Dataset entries
-- ==== Sys2Proof/Machine/Objects.lean ====
section
/-!
DEFINITION. The names of the dictionary objects. An object's key is `index * 256 + subindex`; an object of a repeated index
takes the index offset as its argument, and one of a run of subindices takes its place in the run.
-/

namespace Sys2Proof.Machine

/-- The access kinds of Table 17-2. -/
inductive Access where
  | const | ro | wo | rw | rws
deriving DecidableEq, Repr

/-- One line of an object table: first and last subindex, width, access, default, least and greatest value, and whether a
write of any value clears it (R400). -/
structure Row where
  s0 : Nat
  s1 : Nat
  width : Nat
  acc : Access
  dflt : Nat
  lo : Nat
  hi : Nat
  clears : Bool
deriving DecidableEq, Repr

/-- The lines of one index, or of a run of equal indices. -/
structure Group where
  i0 : Nat
  i1 : Nat
  rows : List Row
deriving DecidableEq, Repr
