-- ==== Sys2Proof/Machine/DictTable.lean ====
section
/-!
DEFINITION. The declared objects of the dictionary (R402, Table 18-1) with their type, access kind, default and range,
one row per line of the chapters' object tables. A default that the spec leaves to the part (straps, fuses, flash) is the
value of notes/assumptions/2.md.
-/

namespace Sys2Proof.Machine

/-- Objects 0x1000 (17_host_and_management.md, Table 17-12). -/
def dictGroup1000 : Group := ⟨0x1000, 0x1000, [
  ⟨0x00, 0x00, 32, .const, 0, 0, 0xffffffff, false⟩]⟩

/-- Objects 0x1001 (17_host_and_management.md, Table 17-12). -/
def dictGroup1001 : Group := ⟨0x1001, 0x1001, [
  ⟨0x00, 0x00, 8, .ro, 0, 0, 0xff, false⟩]⟩

/-- Objects 0x1003 (17_host_and_management.md, Table 17-12). -/
def dictGroup1003 : Group := ⟨0x1003, 0x1003, [
  ⟨0x00, 0x00, 8, .rw, 0, 0, 0x10, false⟩,
  ⟨0x01, 0x10, 32, .ro, 0, 0, 0xffffffff, false⟩]⟩

/-- Objects 0x1014 (17_host_and_management.md, Table 17-12). -/
def dictGroup1014 : Group := ⟨0x1014, 0x1014, [
  ⟨0x00, 0x00, 32, .rw, 0x80, 0, 0xffffffff, false⟩]⟩

/-- Objects 0x1015 (17_host_and_management.md, Table 17-12). -/
def dictGroup1015 : Group := ⟨0x1015, 0x1015, [
  ⟨0x00, 0x00, 16, .rw, 0, 0, 0xffff, false⟩]⟩

/-- Objects 0x1017 (17_host_and_management.md, Table 17-12). -/
def dictGroup1017 : Group := ⟨0x1017, 0x1017, [
  ⟨0x00, 0x00, 16, .rw, 0x3e8, 0, 0xffff, false⟩]⟩

/-- Objects 0x1018 (17_host_and_management.md, Table 17-12). -/
def dictGroup1018 : Group := ⟨0x1018, 0x1018, [
  ⟨0x00, 0x00, 8, .const, 4, 0, 0xff, false⟩,
  ⟨0x01, 0x01, 32, .const, 0x2e5, 0, 0xffffffff, false⟩,
  ⟨0x02, 0x02, 32, .const, 0xb04, 0, 0xffffffff, false⟩,
  ⟨0x03, 0x03, 32, .const, 0xb0, 0, 0xffffffff, false⟩,
  ⟨0x04, 0x04, 32, .const, 0, 0, 0xffffffff, false⟩]⟩

/-- Objects 0x1200 (17_host_and_management.md, Table 17-12). -/
def dictGroup1200 : Group := ⟨0x1200, 0x1200, [
  ⟨0x00, 0x00, 8, .const, 2, 0, 0xff, false⟩,
  ⟨0x01, 0x01, 32, .const, 0x600, 0, 0xffffffff, false⟩,
  ⟨0x02, 0x02, 32, .const, 0x580, 0, 0xffffffff, false⟩]⟩

/-- Objects 0x2000 (18_dictionary_map.md, Table 18-2). -/
def dictGroup2000 : Group := ⟨0x2000, 0x2000, [
  ⟨0x00, 0x00, 8, .const, 0x10, 0, 0xff, false⟩,
  ⟨0x01, 0x01, 64, .const, 0x1f, 0, 0xffffffffffffffff, false⟩,
  ⟨0x02, 0x04, 64, .const, 0, 0, 0xffffffffffffffff, false⟩,
  ⟨0x05, 0x05, 64, .rw, 1, 0, 0xffffffffffffffff, false⟩,
  ⟨0x06, 0x08, 64, .rw, 0, 0, 0xffffffffffffffff, false⟩,
  ⟨0x09, 0x09, 16, .rws, 0, 0, 0x3ff, false⟩,
  ⟨0x0A, 0x0A, 8, .const, 0xb0, 0, 0xff, false⟩,
  ⟨0x0B, 0x0B, 32, .const, 0xb04, 0, 0xffffffff, false⟩,
  ⟨0x0C, 0x0C, 8, .const, 0, 0, 1, false⟩,
  ⟨0x0D, 0x0D, 64, .const, 0, 0, 0xffffffffffffffff, false⟩,
  ⟨0x0E, 0x0E, 32, .ro, 0, 0, 0xffffffff, false⟩,
  ⟨0x0F, 0x0F, 32, .const, 0x10001, 0, 0xffffffff, false⟩,
  ⟨0x10, 0x10, 16, .const, 1, 0, 0xffff, false⟩]⟩
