-- ==== Sys2Proof/Machine/Access.lean ====
section
/-!
DEFINITION. Dictionary accesses as the engine serves them (R189, R372–R374, R399): which accesses are refused whatever the
object, the record of a refusal, and a served write.
-/

namespace Sys2Proof.Machine

/-- The ranges served before boot completes and after a failed boot (R450). -/
def bootRange (k : Nat) : Bool :=
  let i := k / 256
  i == 0x2000 || (0x3C00 ≤ i && i ≤ 0x3DFF) || (0x3E00 ≤ i && i ≤ 0x3FFF)

/-- The number of a master as STOP_MASTER and SLOT objects name it: 1 debug, 2 PCIe, 3 CAN FD, 4 firmware. -/
def Master.number : Master → Nat
  | .debug => 1
  | .pcie => 2
  | .can => 3
  | .fw => 4

/-- The place of a master's object among ACCESS_ERR_PCIE, _CAN, _DBG, _FW (Table 17-9). -/
def errPlace : Master → Nat
  | .pcie => 0
  | .can => 1
  | .debug => 2
  | .fw => 3

/-- Access error codes (Table 17-3). -/
abbrev eNone : Nat := 0
abbrev eReadOnly : Nat := 1
abbrev eRange : Nat := 2
abbrev eSize : Nat := 3
abbrev eMode : Nat := 4
abbrev eDenied : Nat := 5

/-- A refusal recorded (R374). -/
def State.refuse (s : State) (m : Master) (k code : Nat) : State :=
  let s := s.setObj (O.ACCESS_ERR (errPlace m)) (k * 2 ^ 40 + code)
  let s := s.bump O.ACCESS_ERRORS 1
  if (s.obj O.ACCEPTED_0).testBit 4 then s.msix 4 else s

/-- The refusal that no object's own rule gives: in SCRAPPED every write is DENIED (R487), and until boot is complete only the
ranges of R450 are served. -/
def State.gate (s : State) (k : Nat) (write : Bool) : Nat :=
  if write && s.obj O.LC_STATE = 5 then eDenied
  else if s.obj O.BOOT_STATE ≠ 6 && ! bootRange k then eMode
  else eNone

/-- The dictionary engine has no clock (R179, R421). -/
def State.engineStopped (s : State) : Bool := s.clk.sysStopped

/-- A write by a master of value `v` to object `k`, whose effect is `f`. A refused write changes nothing but its record and
what `f` names beside its code: the ORDER_RESULT of an undefined RUN_CMD (R373) and the nonce of an LC_REQ (R479). While the
engine has no clock a PCIe write is held, up to 64 of them, and is discarded and counted beyond (R380); another master's
access is not served. -/
def State.access (s : State) (m : Master) (k v : Nat) (f : State → State × Nat) : State × Nat :=
  if s.engineStopped then
    match m with
    | .pcie =>
      if s.run.heldWrites.length < 64 then ({ s with run := { s.run with heldWrites := s.run.heldWrites ++ [.obj k v] } }, eNone)
      else (s.bump O.CW_DROPPED 1, eNone)
    | _ => (s, eMode)
  else
    let g := s.gate k true
    if g ≠ eNone then (s.refuse m k g, g)
    else
      let r := f s
      if r.2 = eNone then r else (r.1.refuse m k r.2, r.2)

/-- A read that meets the stopped engine: a host's waits for its completion (R380), another master's is not served. -/
def State.readStopped (s : State) (m : Master) (k : Nat) : State :=
  match m with
  | .pcie => { s with host := { s.host with waitReads := s.host.waitReads ++ [.obj k] } }
  | _ => s

/-- The outcome of a command that is one write. -/
def State.write (s : State) (m : Master) (k v : Nat) (f : State → State × Nat) : Out := .next (s.access m k v f).1

end Sys2Proof.Machine
end

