/-- COMMIT ← 1: at once at a boundary, else at the boundary that follows the order window. -/
def writeCommit (m : Master) (v : Nat) (s : State) : State × Nat :=
  if v ≠ 1 then (s, eRange)
  else if s.obj O.STAGE_STATE ≠ stChecked then s.commitAnswer 2
  else
    let s := { s with run := { s.run with armMaster := m } }
    if s.advancing then (State.setObj { s with run := { s.run with arm := .now } } O.STAGE_STATE stArmed, eNone)
    else if s.run.pause.isSome then
      (State.setObj { s with run := { s.run with queued := s.run.queued ++ [.commit true] } } O.STAGE_STATE stArmed, eNone)
    else (s.beginCommit, eNone)

/-- COMMIT. -/
def execCommit (m : Master) (v : Byte) (s : State) : Out := s.write m O.COMMIT v.toNat (writeCommit m v.toNat)

/-- COMMIT_AT_TIME (R197). -/
def writeCommitAtTime (m : Master) (t : Nat) (s : State) : State × Nat :=
  if s.obj O.STAGE_STATE ≠ stChecked then s.commitAnswer 2
  else if s.reached t then s.commitAnswer 3
  else (State.setObj { s with run := { s.run with arm := .time t, armMaster := m } } O.STAGE_STATE stArmed, eNone)

/-- COMMIT_AT_TIME. -/
def execCommitAtTime (m : Master) (t : BitVec 64) (s : State) : Out := s.write m O.COMMIT_AT_TIME t.toNat (writeCommitAtTime m t.toNat)

/-- COMMIT_AT_DC (R198). -/
def writeCommitAtDc (m : Master) (n : Nat) (s : State) : State × Nat :=
  if s.obj O.STAGE_STATE ≠ stChecked then s.commitAnswer 2
  else if n ≤ s.dcNum then s.commitAnswer 3
  else (State.setObj { s with run := { s.run with arm := .dc n, armMaster := m } } O.STAGE_STATE stArmed, eNone)

/-- COMMIT_AT_DC. -/
def execCommitAtDc (m : Master) (n : BitVec 64) (s : State) : Out := s.write m O.COMMIT_AT_DC n.toNat (writeCommitAtDc m n.toNat)

/-- Shadows and list emptied. -/
def State.stageEmpty (s : State) : State :=
  State.setObjs { s with shadow := [], run := { s.run with stageList := [], checking := [], checkDirty := false } }
    [(O.STAGE_LIST_RECORDS, 0), (O.STAGE_STATE, stEmpty)]

/-- DISCARD ← 1 (R200, Table 08-10). -/
def writeDiscard (v : Nat) (s : State) : State × Nat :=
  let st := s.obj O.STAGE_STATE
  if v ≠ 1 then (s, eRange)
  else if st = stPending || st = stChecked then (s.stageEmpty.setObjs [(O.DISCARD_RESULT, 1), (O.CHECK_RESULT, 0)], eNone)
  else if st = stChecking then ((s.stageEmpty.setObjs [(O.DISCARD_RESULT, 1), (O.CHECK_RESULT, 6)]).msix 3, eNone)
  else if st = stArmed then
    ((s.disarm.stageEmpty.setObjs [(O.DISCARD_RESULT, 1), (O.CHECK_RESULT, 0), (O.COMMIT_RESULT, 5)]).msix 3, eNone)
  else (s.setObj O.DISCARD_RESULT 2, eNone)

/-- DISCARD. -/
def execDiscard (m : Master) (v : Byte) (s : State) : Out := s.write m O.DISCARD v.toNat (writeDiscard v.toNat)

/-- COMMIT_TIME_REACHED (R197): a module that does not advance starts the pause when the time base has reached the instant. -/
def execCommitTimeReached (s : State) : Out :=
  match s.run.arm with
  | .time t =>
    if s.reached t && ! s.advancing && s.run.pause.isNone && ! s.recovering && s.run.abandon.isNone && ! s.engineStopped then
      .next s.beginCommit
    else .next s
  | _ => .next s

/-! ### The end of a commit pause -/

/-- The partition's derived objects, and the contents of every region whose base or size has changed (R150). -/
def State.repartition (s : State) (old : State) : State :=
  let q := s.obj O.QUARRY_SIZE
  let o := s.obj O.OVB_SIZE
  let p := s.obj O.SPOIL_SIZE
  let n := s.obj O.PEAT_COUNT
  let s := s.setObjs [(O.OVB_BASE, q * granule), (O.SPOIL_BASE, (q + o) * granule), (O.PEAT_BASE, (q + o + p) * granule),
    (O.FREE, 5632 - (q + o + p + 9 * n))]
  let region (base size unit : Nat) (s : State) : State :=
    if s.obj base = old.obj base && s.obj size = old.obj size then s
    else s.hbmOpen (s.obj base) (s.obj base + s.obj size * unit * granule)
  let s := region O.PEAT_BASE O.PEAT_COUNT 9 (region O.SPOIL_BASE O.SPOIL_SIZE 1 (region O.OVB_BASE O.OVB_SIZE 1
    (region O.QUARRY_BASE O.QUARRY_SIZE 1 s)))
  if s.obj O.OVB_BASE = old.obj O.OVB_BASE && o = old.obj O.OVB_SIZE then s
  else State.emptyOvb { s with hbm := { s.hbm with ovbHead := 0 } }

/-- What follows a commit of objects besides their new values (R324, R335, R329, R426, R150). Granules allocated under an enabled mask-test
ring go undetected (R327); a record fetched under other settings is fetched again. -/
def State.commitEffects (s : State) (t : Tab (Option Nat)) (old : State) : State :=
  let s := if stagedIn t 0x2480 0x2480 then s.repartition old else s
  let s := if stagedIn t 0x2480 0x2480 && s.obj O.MT_ENABLE = 1 && s.obj O.MT_BASE < (5632 - s.obj O.FREE) * granule then s.astray else s
  let s := if stagedIn t 0x3200 0x3281 then s.rearm else s
  let s := if stagedIn t 0x3270 0x3270 then { s with trig := { s.trig with mtRec := none } } else s
  let s := if stagedIn t 0x3400 0x3400 then s.setObj O.TRACE_STATE 0 else s
  let s := if stagedIn t 0x3400 0x3400 || stagedIn t 0x2480 0x2480 then s.traceSizes else s
  match tget (fun _ => none) t O.OP_TARGET with
  | some p => s.pointTarget p
  | none => s

/-- Every shadow and record applied (R192, R194). -/
def State.applyStaged (s : State) : State :=
  let t := s.shadow
  let old := s
  let s := t.foldl (fun s e => match e.2 with | some v => s.setObj e.1 v | none => s) s
  let s := (stageRecords s.run.stageList (s.run.stageList.length / 32)).foldl State.applyRecord s
  let s := (s.stageEmpty.commitEffects t old).setObjs [(O.CHECK_RESULT, 0), (O.COMMIT_RESULT, 1), (O.COMMIT_DONE_DC, s.dcNum)]
  s.msix 3

/-- The writes that a pause has held back reach their shadows as it ends (R192). -/
def State.flushPause (s : State) : State :=
  let l := s.run.pauseWrites
  l.foldl (fun s e => s.stageWrite e.1 e.2) { s with run := { s.run with pause := none, pauseWrites := [] } }

/-- A committed STAGED_ORDER is judged as an order of the committing master (R193); with a restore it waits for its completion. -/
def State.orderStaged (s : State) (k : OrderKind) (restore : Bool) : State :=
  let m := s.run.armMaster
  let r := if restore then (s.setObj O.STATE_VALID 1).orderAnswer m k else s.orderAnswer m k
  let s := s.answered m r
  let o : Order := ⟨k, m, s.obj O.STEP_COUNT, s.run.serial⟩
  if r ≠ 1 then s
  else if restore then { s with run := { s.run with snapOrders := s.run.snapOrders ++ [o] } }
  else { s with run := { s.run with due := s.run.due ++ [o] } }

/-- COMMIT_PAUSE_END (R192, R193, R340). -/
def State.endCommit (s : State) : State :=
  let t := s.shadow
  let order := (tget (fun _ => none) t O.STAGED_ORDER).bind stagedKind
  let kind := (tget (fun _ => none) t O.RESTORE_KIND).getD 0
  let s := s.applyStaged
  let slot := if kind = 0 then none else s.validSlot (s.obj O.RESTORE_DC)
  let s := s.flushPause
  let s := match order with | some k => s.orderStaged k slot.isSome | none => s
  match slot with
  | some i => State.beginRestore { s with run := { s.run with restoreMaster := s.run.armMaster } } i kind
  | none => s.afterPause

/-- COMMIT_PAUSE_END: 2 µs and 15 ns per record after the pause began. -/
def execCommitPauseEnd (s : State) : Out :=
  if s.engineStopped || s.clockWait then .next s
  else match s.run.pause with
  | some (.commit true) => .next s.endCommit
  | some (.commit false) => .next s.flushPause.afterPause
  | _ => .next s

end Sys2Proof.Machine
end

Task objective: From the entries above, return exactly the line containing "structure Row where", the line containing "one row per", and all lines between, and nothing else.

Your solution:
structure Row where
  s0 : Nat
  s1 : Nat
  width : Nat
  acc : Access
  dflt : Nat
  lo : Nat
  hi : Nat
  clears : Bool
deriving DecidableEq, Repr

/-- The lines of one index, or of a run of equal indices. -/
structure Group where
  i0 : Nat
  i1 : Nat
  rows : List Row
deriving DecidableEq, Repr
-- ==== Sys2Proof/Machine/DictTable.lean ====
section
/-!
DEFINITION. The declared objects of the dictionary (R402, Table 18-1) with their type, access kind, default and range,
one row per line of the chapters' object tables. A default that the spec leaves to the part (straps, fuses, flash) is the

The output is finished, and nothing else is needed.